> _Action item_
What you give back should be exactly the opening lines of the data, ending with the line that contains "log 103). -/" and including it.

=== Provided records ===

-- ==== Sys2Proof/Machine/Memory.lean ====
section
/-!
DEFINITION. The memory slots MLS, MGL and MTW, FENCE, BLD, XLATE, GATH, and the performance of an access at its home
(spec 13_memory_instructions.md R265 to R278, 14_vector_matrix.md R310, 02_scratchpads.md R35).
-/
namespace Sys2Proof.Machine

/-! ### What a memory syllable asks for -/

/-- The size of a scalar form (R224). -/
def memSize (f : MemF) : Nat := 2 ^ (f.data.toNat / 256)

/-- The scalar register of a scalar form. -/
def memReg (f : MemF) : Nat := f.data.toNat % 128

/-- The offset of the first register of an access, exact (R265) (DEDUCED, log 56). -/
def memBase (t : Task) (f : MemF) (imm : Int) (unit : Nat) : Int :=
  (scalarIn t f.x).toInt + (if memPi f then 0 else imm * unit)

/-- The pointer write of a post-increment form, at L = 1 (R265, R268). -/
def pointerWrite (slot : Nat) (f : MemF) (imm : Int) (unit : Nat) (s : State) : State :=
  if memPi f then
    pushScalar s 1 slot f.x.toNat (scalarIn (curTask s) f.x + BitVec.ofInt 64 (imm * unit))
  else s

/-- An access of a slot through the record and the handle that its syllable names. -/
def memAsk (slot : Nat) (kind : Kind) (t : Task) (f : MemF) (unit es : Nat) (off : Int) (rows : List (Nat × Int × Nat))
    (tile : Bool) : Ask :=
  { recd := recReg t f.b.toNat, hnd := if slot = 9 then handleReg t f.h.toNat else ⟨0, 0⟩, wired := some (slot - 7),
    kind := kind, unit := unit, es := es, off := off, rows := rows, tile := tile }

/-- A scalar access (R269). -/
def scalarAsk (slot : Nat) (kind : Kind) (t : Task) (f : MemF) (imm : Int) : Ask :=
  let n := memSize f
  let off := memBase t f imm n
  memAsk slot kind t f n n off [(0, off, n)] false

/-- The accesses of a vector form, in ascending register order (R270). -/
def vectorAsks (slot : Nat) (kind : Kind) (t : Task) (f : MemF) : List Ask :=
  (List.range (2 ^ memRc f)).map (fun (k : Nat) =>
    let off := memBase t f f.imm.toInt 64 + (2048 * k : Nat)
    memAsk slot kind t f 64 (alignUnit (recReg t f.b.toNat).fmt) off [(0, off, 2048)] false)

/-- The accesses of a tile form (R270) (DEDUCED, log 103). -/
def tileAsks (slot : Nat) (kind : Kind) (t : Task) (f : MemF) : List Ask :=
  let b := recReg t f.b.toNat
  let rb := 64 * 2 ^ (b.tshape - 1)
  (List.range (2 ^ memRc f)).map (fun (k : Nat) =>
    let off := memBase t f f.imm.toInt 64 + (b.stride2 * k : Nat)
    memAsk slot kind t f 64 (alignUnit b.fmt) off
      ((List.range (2048 / rb)).map (fun (j : Nat) => (j * rb, off + (j * b.stride1 : Nat), rb))) true)

/-- The checks of every register of an access in ascending order: their runs, or the first fault (R265). -/
def checkAsks (s : State) (slot : Nat) : List Ask → Except FaultInfo (List (Ask × List Run))
  | [] => .ok []
  | q :: qs =>
    match checkAsk s s.cur slot q with
    | .error f => .error f
    | .ok rs =>
      match lostFault s slot q rs with
      | some f => .error f
      | none =>
        match checkAsks s slot qs with
        | .error f => .error f
        | .ok l => .ok ((q, rs) :: l)

/-- The queue entry of a checked access of a memory syllable, with its ordering form (R101, R271). -/
def accessOf (s : State) (slot : Nat) (h : Head) (f : MemF) (op : AccOp) (q : Ask) (rs : List Run) : Access :=
  let x := mkAccess s s.nextId slot h.ac op rs
  { x with
    acq := f.ord.getLsbD 0
    rel := if f.ord.getLsbD 1 then some f.scope.toNat else none
    fadr := match rs with
      | r :: _ => errorAdr q r.adr
      | [] => 0
    recd := recIdent q.recd
    hnd := if slot = 9 then hndIdent q.hnd else none }

/-- The FADR of poisoned data among runs, if any (R58, R378). -/
def poisonAt (s : State) (q : Ask) (rs : List Run) : Option Word :=
  ((eventsOf rs).find? (fun g => badRange s g.adr g.len)).map (fun g => errorAdr q g.adr)

/-- Put the registers of a checked access into the queues in ascending order; `op` gives register k's operation. -/
def enqueueFrom (slot : Nat) (h : Head) (f : MemF) (op : Nat → AccOp) (group : Nat) (whole : List (Nat × Nat)) :
    Nat → List (Ask × List Run) → State → State
  | _, [], s => s
  | k, x :: l, s =>
    enqueueFrom slot h f op group whole (k + 1) l
      (enqueueAccess s { accessOf s slot h f (op k) x.1 x.2 with group := group, whole := whole })

/-- Put a checked access into the queues: its registers are one store to the watches (R190). -/
def enqueueAll (slot : Nat) (h : Head) (f : MemF) (op : Nat → AccOp) (l : List (Ask × List Run)) (s : State) : State :=
  enqueueFrom slot h f op s.nextId (l.flatMap (fun x => x.2.map (fun r => (r.adr, r.len)))) 0 l s

/-- Is some register of an MLS access held by an earlier access of its core (R103)? -/
def anyHeld (s : State) (h : Head) (f : MemF) (op : Nat → AccOp) : Nat → List (Ask × List Run) → Bool
  | _, [] => false
  | k, x :: l => mlsHeld s (accessOf s 7 h f (op k) x.1 x.2) || anyHeld s h f op (k + 1) l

===

> _Result below_
-- ==== Sys2Proof/Machine/Memory.lean ====
section
/-!
DEFINITION. The memory slots MLS, MGL and MTW, FENCE, BLD, XLATE, GATH, and the performance of an access at its home
(spec 13_memory_instructions.md R265 to R278, 14_vector_matrix.md R310, 02_scratchpads.md R35).
-/
namespace Sys2Proof.Machine

/-! ### What a memory syllable asks for -/

/-- The size of a scalar form (R224). -/
def memSize (f : MemF) : Nat := 2 ^ (f.data.toNat / 256)

/-- The scalar register of a scalar form. -/
def memReg (f : MemF) : Nat := f.data.toNat % 128

/-- The offset of the first register of an access, exact (R265) (DEDUCED, log 56). -/
def memBase (t : Task) (f : MemF) (imm : Int) (unit : Nat) : Int :=
  (scalarIn t f.x).toInt + (if memPi f then 0 else imm * unit)

/-- The pointer write of a post-increment form, at L = 1 (R265, R268). -/
def pointerWrite (slot : Nat) (f : MemF) (imm : Int) (unit : Nat) (s : State) : State :=
  if memPi f then
    pushScalar s 1 slot f.x.toNat (scalarIn (curTask s) f.x + BitVec.ofInt 64 (imm * unit))
  else s

/-- An access of a slot through the record and the handle that its syllable names. -/
def memAsk (slot : Nat) (kind : Kind) (t : Task) (f : MemF) (unit es : Nat) (off : Int) (rows : List (Nat × Int × Nat))
    (tile : Bool) : Ask :=
  { recd := recReg t f.b.toNat, hnd := if slot = 9 then handleReg t f.h.toNat else ⟨0, 0⟩, wired := some (slot - 7),
    kind := kind, unit := unit, es := es, off := off, rows := rows, tile := tile }

/-- A scalar access (R269). -/
def scalarAsk (slot : Nat) (kind : Kind) (t : Task) (f : MemF) (imm : Int) : Ask :=
  let n := memSize f
  let off := memBase t f imm n
  memAsk slot kind t f n n off [(0, off, n)] false

/-- The accesses of a vector form, in ascending register order (R270). -/
def vectorAsks (slot : Nat) (kind : Kind) (t : Task) (f : MemF) : List Ask :=
  (List.range (2 ^ memRc f)).map (fun (k : Nat) =>
    let off := memBase t f f.imm.toInt 64 + (2048 * k : Nat)
    memAsk slot kind t f 64 (alignUnit (recReg t f.b.toNat).fmt) off [(0, off, 2048)] false)

/-- The accesses of a tile form (R270) (DEDUCED, log 103). -/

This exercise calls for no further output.